This page briefly explains where the code is written and executed when working on a Dataiku DSS instance.
Tools for editing code#
In this section you will discover the various options at your disposal to edit code in Dataiku DSS depending on your use-case.
If you are looking for a way to interactively explore your data and experiment with small pieces of code, then notebooks are the way to go. They allow you to execute your code by consecutive blocks called cells, and visualize each cell output.

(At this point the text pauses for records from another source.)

-- ==== Sys2Proof/Machine/Translate.lean ====
section
/-! DEFINITION. The checks of an access (01 R15, R26; 04 R90; 07 R177, R178) and its translation (03 R66 to R82): TLBs,
walks, node permissions, keys, protection keys and dirty tracking. -/

namespace Sys2Proof.Machine

/-- The KIND codes of XVAL2 (01 R27). -/
inductive AccKind where
  | load | store | ldc | stc | amo | waita | space | fetch
  deriving DecidableEq, Repr

/-- The code of a kind (01 R27). -/
def AccKind.code : AccKind → Nat
  | .load => 0
  | .store => 1
  | .ldc => 2
  | .stc => 3
  | .amo => 4
  | .waita => 5
  | .space => 6
  | .fetch => 7

/-- The shape of an access (01 R15): a scalar, a contiguous vector, or an element of a strided, gather or scatter one. -/
inductive Shape where
  | scalar | contig | element
  deriving DecidableEq, Repr

/-- Whether an access writes. -/
def AccKind.writes : AccKind → Bool
  | .store => true
  | .stc => true
  | .amo => true
  | .load => false
  | .ldc => false
  | .waita => false
  | .space => false
  | .fetch => false

/-- The spaces that a kind and shape admit (01 R15). -/
def admits (k : AccKind) (sh : Shape) (space : Nat) : Bool :=
  match k with
  | .load =>
    (match sh with
     | .scalar => decide (space < 6)
     | .contig => decide (space < 4)
     | .element => decide (space < 4))
  | .store =>
    (match sh with
     | .scalar => decide (space < 6)
     | .contig => decide (space < 4) || space == 5
     | .element => decide (space < 4))
  | .ldc => decide (space < 3)
  | .stc => decide (space < 3)
  | .amo => decide (space < 3)
  | .waita => decide (space < 2)
  | .space => space == 0 || space == 3
  | .fetch => space == 0

/-- The capability permissions that a kind needs (01 R15), bits R, W, X, LC, SC, AT, MG from bit 0; `mq` needs R too. -/
def needed (k : AccKind) (mq : Bool) : Nat :=
  match k with
  | .load => 1
  | .store => 2
  | .ldc => 1 + 8
  | .stc => 2 + 16
  | .amo => 1 + 2 + 32
  | .waita => 1
  | .space => if mq then 64 + 1 else 64
  | .fetch => 4

/-- The first address beyond a space (01 R12). -/
def extent (space : Nat) : Nat :=
  match space with
  | 0 => 2 ^ 57
  | 1 => 2 ^ 16
  | 2 => 2 ^ 36
  | 3 => 2 ^ 57
  | 4 => 2 ^ 20
  | _ => 2 ^ 16

/-- The permission mask holds every needed bit. -/
def hasBits (perm : BitVec 7) (need : Nat) : Bool := perm &&& BitVec.ofNat 7 need == BitVec.ofNat 7 need

/-- The checks of 01 R26 up to the bounds of the space and the canonical form; the alignment check follows on `al`. -/
def check26 (c : Cap) (adm : Nat → Bool) (need : Nat) (ea : Int) (n : Nat) (al : Int) (align : Nat) : Option Cause :=
  let last := ea + n - 1
  if !c.tag then some .tag
  else if 5 < c.space || !adm c.space then some .space
  else if !hasBits c.perm need then some .perm
  else if ea < 0 || (2 ^ 64 : Nat) ≤ last then some .bounds
  else if ea < c.base || (c.base + c.len : Nat) ≤ last then some .bounds
  else if ea < extent c.space && (extent c.space : Int) ≤ last then some .bounds
  else if (2 ^ 57 : Nat) ≤ ea then some .noncanon
  else if al % align ≠ 0 then some .align
  else none

/-- XVAL2 of a scalar access (01 R27). -/
def descr (k : AccKind) (n capIdx : Nat) : Word := BitVec.ofNat 64 (min n 0xFFFF * 256 + k.code * 16 + capIdx)

/-- The state of either outcome. -/
def joinEx (x : Except State State) : State :=
  match x with
  | .ok s => s
  | .error s => s

/-- Where an access lands. -/
inductive Place where
  /-- Device memory or local memory, in the one address line, under a KEYID; `lc` is the page's LC permission. -/
  | mem (addr keyid : Nat) (lc : Bool)
  /-- Host memory behind a package's host-window frames; `win` where the access came through HOSTWIN. -/
  | host (addr : Nat) (win : Bool)
  /-- The control page. -/
  | ctrl (off : Nat)
  /-- The command window. -/
  | qwin (off : Nat)
  deriving DecidableEq, Repr

/-- The outcome of a translation. -/
inductive Xlat where
  | ok (p : Place)
  | fault (c : Cause)
  | miss (space vpn : Nat)
  deriving DecidableEq, Repr

/-! Local memory (04 R89, R90; 07 R177, R178). -/

/-- A line of a region that STATEMAP gives (07 R178). -/
def InForce.inRegion (f : InForce) (l : Nat) : Bool :=
  (List.range 4).any (fun i =>
    let st := bitsOf f.statemap.toNat (16 * i + 8) 8 * 4
    let n := bitsOf f.statemap.toNat (16 * i) 8 * 4
    decide (st ≤ l) && decide (l < st + n))

/-- A named line of a core (07 R178): of the lines of its local memory that stand in a region, the first 256 in ascending
order. -/
def InForce.names (f : InForce) (l : Nat) : Bool :=
  f.inRegion l && decide (l < f.lmtop / 64) && decide (((List.range l).filter f.inRegion).length < 256)

/-- Whether bytes of local memory meet a named line. -/
def InForce.meets (f : InForce) (off n : Nat) : Bool := (linesOf off n).any (fun l => f.names l)

/-- Whether bytes meet an area that 04 R89 closes: the Larder and the spill pool, or for a write the seed table. DESIGN
CHOICE (log 67): the seed table's 'loads and ldc only' lets a `waita` in, whose access is a load. -/
def InForce.closed (f : InForce) (off n : Nat) (w : Bool) : Bool :=
  (decide (f.lmtop < off + n) && decide (off < 0xFF00)) || (w && decide (0xFF00 < off + n))

/-- A core that another core of a context may reach (01 R13): firmware's context reaches Garret cores by their firmware core ids,
and every working core by an id that is none (01 R14; 13 R342; log 83). -/
def State.peerCore (s : State) (ctx id : Nat) : Option Nat :=
  if ctx = 0xFFFFF then
    (if s.garretExists id then some (2 ^ 20 + id) else if bitsOf id 7 3 ≠ 0 && s.coreExists id then some id else none)
  else if s.coreExists id && (s.core id).ctx == ctx then some id else none

/-- Translation of a LOCAL or PEER access by the running slot (01 R13; 04 R90; 07 R137, R177, R178). -/
def State.xlatLocal (s : State) (core : Nat) (peer : Bool) (off n : Nat) (k : AccKind) : Xlat :=
  let x := s.me
  let f := (s.core core).force
  let fw := x.tl == 2
  if decide (65536 < off + n) then .fault .notmapped
  else if !fw && f.closed off n k.writes then .fault .notmapped
  else if peer && !fw && f.meets off n then .fault .notmapped
  else if !peer && !fw && !x.timed && f.meets off n then .fault .stateviol
  else if !peer && x.timed && x.spec && k.writes && !((linesOf off n).all (fun l => f.names l)) then .fault .stateviol
  else .ok (.mem (localAddr core off) 0 true)

/-! The Cellar as the walker reads it (02 R32, R36; 03 R69). -/

/-- A live node of a package. -/
def State.node (s : State) (pkg id : Nat) : Option Node := (s.pkg pkg).cellar.get? id

/-- Whether a node or an ancestor is revoked, at most 16 nodes read (03 R69). -/
def cutBelow (cellar : KMap Node) : Nat → Nat → Bool
  | 0, _ => false
  | n + 1, id =>
    match cellar.get? id with
    | none => true
    | some x => x.revoked || (match x.parent with
      | some p => cutBelow cellar n p
      | none => false)

/-- What a node confers (02 R37): its PERM and that of every ancestor. -/
def effPerm (cellar : KMap Node) : Nat → Nat → BitVec 7
  | 0, _ => 0x7F
  | n + 1, id =>
    match cellar.get? id with
    | none => 0x7F
    | some x => x.perm &&& (match x.parent with
      | some p => effPerm cellar n p
      | none => 0x7F)

/-- The node of a context that covers a page, with its package and its effective PERM (02 R32, R37; 03 R69). -/
def State.covering (s : State) (ctx space vpn : Nat) : Option (Nat × Nat × Node) :=
  s.pkgs.entries.foldl (fun acc e => match acc with
    | some r => some r
    | none => (e.2.cellar.entries.find? (fun d =>
        d.2.ctx == ctx && d.2.sp == spBit space && decide (d.2.vpn ≤ vpn) && decide (vpn < d.2.vpn + d.2.npages)
          && !cutBelow e.2.cellar 17 d.1)).map (fun d => (e.1, d.1, { d.2 with perm := effPerm e.2.cellar 17 d.1 }))) none

/-- The tracked range of a page and the address of its group dword (03 R81). -/
def State.tracked (s : State) (ctx space vpn : Nat) : Option (Nat × Nat) :=
  ((s.ctx ctx).tracks.find? (fun t =>
    spBit t.space == spBit space && decide (t.vpn ≤ vpn) && decide (vpn < t.vpn + t.pages))).map
    (fun t => (t.bitmap + 8 * ((vpn - t.vpn) / 32), (vpn - t.vpn) % 32))

/-- Bits set in a group dword by the walker of a die, as one atomic OR (03 R82); of an uncorrectable one the host is told, and it
stays (04 R97; log 84). -/
def State.trackOr (s : State) (die addr mask : Nat) : State :=
  let old := leNat (s.mem.read addr 8)
  if s.poison.contains (addr / 64) then s.tellHost (addr / 64 * 64)
  else s.homeWrite (walkAgent die) [] none (fun w => w.reach == .sys) addr (leBytes 8 (old ||| mask)) none 0

/-- The page-entry sizes in pages, largest first (03 R67). -/
def pageSizes : List Nat := [262144, 512, 16, 1]

/-- The size of the page entry a walk would install (03 R67, R75). -/
def State.entrySize (s : State) (ctx space vpn : Nat) (d : Node) : Nat :=
  let tr := hasBits d.perm 2 && (s.tracked ctx space vpn).isSome
  (pageSizes.find? (fun z =>
    (!tr || z == 1) && decide (d.vpn ≤ vpn / z * z) && decide (vpn / z * z + z ≤ d.vpn + d.npages) &&
      d.frame % z == d.vpn % z)).getD 1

Dataiku DSS offers the ability to spawn complete code notebooks environments server-side:
SQL notebooks to run interactive queries on your SQL databases
Code notebooks to execute Python or R code in a simple-yet-effective interface based on Jupyter notebooks
All these solutions are natively embedded in the Dataiku DSS web interface to facilitate your navigation and easily share your work with other users on the same instance. Additionally, Python/R notebook sources (
.ipynb files) can be synchronized from/to remote Git repositories.
If you are already using an IDE like Visual Studio Code or PyCharm on your client machine, by installing the relevant extensions/plugins you will be able to connect it to your Dataiku DSS instance and edit source code directly from there.
If you prefer editing your source code remotely, Dataiku DSS offers the possibility to embed a Visual Studio Code editor directly in its interface. This option is based on the platform’s “Code Studios” feature and does not require any setup on your client machine since it is fully managed by the platform.
VSCode/IntelliJ extension for Dataiku DSS
The Visual Studio marketplace page to install and configure the extension
PyCharm plugin for Dataiku DSS
The JetBrains marketplace page to install and configure the plugin
Writing code often implies working with third-party packages that you need to install separately. For example, in the case of Python you would take advantage of virtual environments to create and import your dependencies.
In Dataiku DSS, the equivalent of the virtual environment concept is called “code environment”, it allow you to choose which Python version and which custom packages you want to run your code with. Once the code environment is set up, its dependencies can be imported from any piece of code run by Dataiku DSS.
Bringing an external code base#
As a new Dataiku DSS user, you probably have already worked on an existing code base living independently from the instance. You can make the items of this code base directly importable in Dataiku DSS by using a special feature of project libraries called “Git references”. Provided that the external code based is hosted on a remote Git repository, this feature allows you to pull a specific branch of that repository in Dataiku DSS, which will be materialized into a project library.
By doing so, you can have your Dataiku DSS workflows operate hand-in-hand with any external code repository.